Brief:
Every line below that includes the word "goes" needs to be copied.

Source information:

/-! ## Tasks, launches and contexts -/

/-- R232, R297, R298: `spawn` counts its frame up, splits the weight, pushes the continuation and goes on at its target; `sync` waits until the
frame's count is 0; `done` counts down, returns the weight and goes on with the unit's youngest continuation, or becomes an idle worker.
That the count is changed before the weight is split is the model's reading (log entry 44). -/
def Obligations.TaskInstructions : Prop :=
  ∀ (s : State) (r : SlotRef) (u : Ctx) (f : Fields) (x y t : State),
    let a := u.reg 30
    let allowed (i : Instr) : Prop := a = 0 ∨ ∃ keys, s.begun.jnCheck (envOf i r u) u.begun a true = .ok keys
    let w := t.split u.begun
    let e := t.returnOwn u.begun .none
    let pops (b : State) (v : Ctx) : Prop :=
      (∀ z d, b.popEntry r.core v = .ok z d → exec (.done f) s = .next (z.putUnit r
        { ({ v with popping := false }.setReg 30 d.frame).setWeight (some d.k) with pc := BitVec.ofNat 64 (d.pc.toNat / 4 * 4) })) ∧
      (∀ z q, b.popEntry r.core v = .wait z q → exec (.done f) s = .next (z.awaits (.done f) r { v with popping := true } q)) ∧
      (b.popEntry r.core v = .none → ∃ z p, exec (.done f) s = .next z ∧ z.unitAt r = some p ∧ p.idle = true ∧
        p.pc = npcOf (.done f) u ∧ p.backoff = 256 ∧
        (z.slotAt r.key).mode = .waiting (.idleRound (b.ck + 1)) b.ck ∧ (b.ck + 1, Instr.idleWorkerRound u.key) ∈ z.agenda)
    (Issues s (.spawn f) r u → allowed (.spawn f) → s.mustBorrow u = false → s.begun.makeRoom r.core = .ok y →
      y.drain u.key = .ok x → x.Counted (.spawn f) r u a 1 t →
      exec (.spawn f) s = .next ((w.1.pushEntry r.core w.2.1 (npcOf (.spawn f) u) w.2.2).putUnit r
        { w.2.1 with pc := u.pc + BitVec.ofInt 64 (4 * (BitVec.ofNat 22 f.imm.toNat).toInt) })) ∧
    (Issues s (.sync f) r u → a = 0 → exec (.sync f) s = .next (s.completes (.sync f) r u u.begun)) ∧
    (∀ k keys old, Issues s (.sync f) r u → a ≠ 0 → s.begun.jnCheck (envOf (.sync f) r u) u.begun a false = .ok (k :: keys) →
      s.begun.drain u.key = .ok x → x.performAtHome (x.who r.core u) (k :: keys) false (fun _ => none) = .ok t old →
      (natOfBytes old = 0 → exec (.sync f) s = .next (t.replies (.sync f) r u [] none)) ∧
      (natOfBytes old ≠ 0 → exec (.sync f) s = .next (t.awaits (.sync f) r u (.sync a k (npcOf (.sync f) u))))) ∧
    (Issues s (.done f) r u → u.popping = false → allowed (.done f) → s.begun.drain u.key = .ok x →
      x.Counted (.done f) r u a (-1) t → pops e.1 e.2) ∧
    (Issues s (.done f) r u → u.popping = true → pops s.begun u.begun)

/-- R233, R235, R236: `post` counts the task's frame up, splits the weight and waits for its queue segment; `quiet.wait` returns the unit's own
weight and waits for its phase, or reports a quiet one; `grant` hands out the next coordinate of the launch's distributor grid once. -/
def Obligations.WorkInstructions : Prop :=
  ∀ (s : State) (r : SlotRef) (u : Ctx) (f : Fields) (x y t : State) (keys : List Nat) (bs : List Byte),
    let a := u.reg f.b.toNat
    let v := natOfBytes (y.forwarded u.key keys bs)
    let frame : Word := BitVec.ofNat 64 (v / 2 ^ 64)
    let seg := segmentOf (BitVec.ofNat 64 (v / 2 ^ 128))
    let w := t.split u.begun
    let g : Word := BitVec.ofNat 64 (a.toNat / 8 * 8)
    let code := s.apertureOf u (tileOf r.core) g
    (Issues s (.post f) r u → s.begun.checkAddr u.begun (tileOf r.core) a (plainAcc 32 false) = .ok keys →
      s.inReach (s.who r.core u).tag keys false = true → s.begun.performRead (s.who r.core u) keys f.hint.toNat = .ok y bs →
      (frame = 0 ∨ ∃ ks, y.jnCheck (envOf (.post f) r u) u.begun frame true = .ok ks) → y.mustBorrow u = false →
      y.drain u.key = .ok x → x.Counted (.post f) r u frame 1 t →
      exec (.post f) s = .next ((w.1.scheduleFree 1 (.queueSegmentAccept seg)).awaits (.post f) r w.2.1
        (.segmentFull seg ⟨u.phaseId, w.2.2, frame, BitVec.ofNat 64 (v % 2 ^ 64 / 4 * 4)⟩ (npcOf (.post f) u)))) ∧
    (Issues s (.quietWait f) r u → u.weight = none →
      (s.phaseQuiet u.phaseId = true → exec (.quietWait f) s =
        .next (s.completes (.quietWait f) r u (u.begun.setReg f.a.toNat (s.phaseStatus u.phaseId)))) ∧
      (s.phaseQuiet u.phaseId = false → exec (.quietWait f) s =
        .next (s.begun.awaits (.quietWait f) r u (.quiet f.a.toNat (npcOf (.quietWait f) u))))) ∧
    (∀ k, Issues s (.quietWait f) r u → u.weight = some k → exec (.quietWait f) s =
      .next ((s.begun.returnWeight u.phaseId k .none u.key).awaits (.quietWait f) r (u.setWeight none)
        (.quiet f.a.toNat (npcOf (.quietWait f) u)))) ∧
    (Issues s (.grant f) r u → (code = 1 ∨ code = 2) → ∃ z p o, exec (.grant f) s = .next z ∧ z.unitAt r = some p ∧
      p.pc = npcOf (.grant f) u ∧ p.pend = NSet.insert u.pend f.a.toNat ∧ p.regs = u.regs ∧
      z.work.ops = s.work.ops ++ [o] ∧ o.token = f.a.toNat ∧ z.store = s.store ∧
      (∃ due, s.ck < due ∧ (due, Instr.grantAnswer o.id) ∈ z.agenda) ∧
      (∀ l, s.launch u.launchId = some l →
        (l.desc.den = true → l.next < l.desc.dnx * l.desc.dny →
          o.kind = .grant g (BitVec.ofNat 64 (l.next / l.desc.dnx * 2 ^ 32 + l.next % l.desc.dnx)) ∧
            ∃ m, z.launch u.launchId = some m ∧ m.next = l.next + 1) ∧
        (l.desc.den = false ∨ l.desc.dnx * l.desc.dny ≤ l.next → o.kind = .grant g (BitVec.allOnes 64))))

Written response:
/-- R232, R297, R298: `spawn` counts its frame up, splits the weight, pushes the continuation and goes on at its target; `sync` waits until the
frame's count is 0; `done` counts down, returns the weight and goes on with the unit's youngest continuation, or becomes an idle worker.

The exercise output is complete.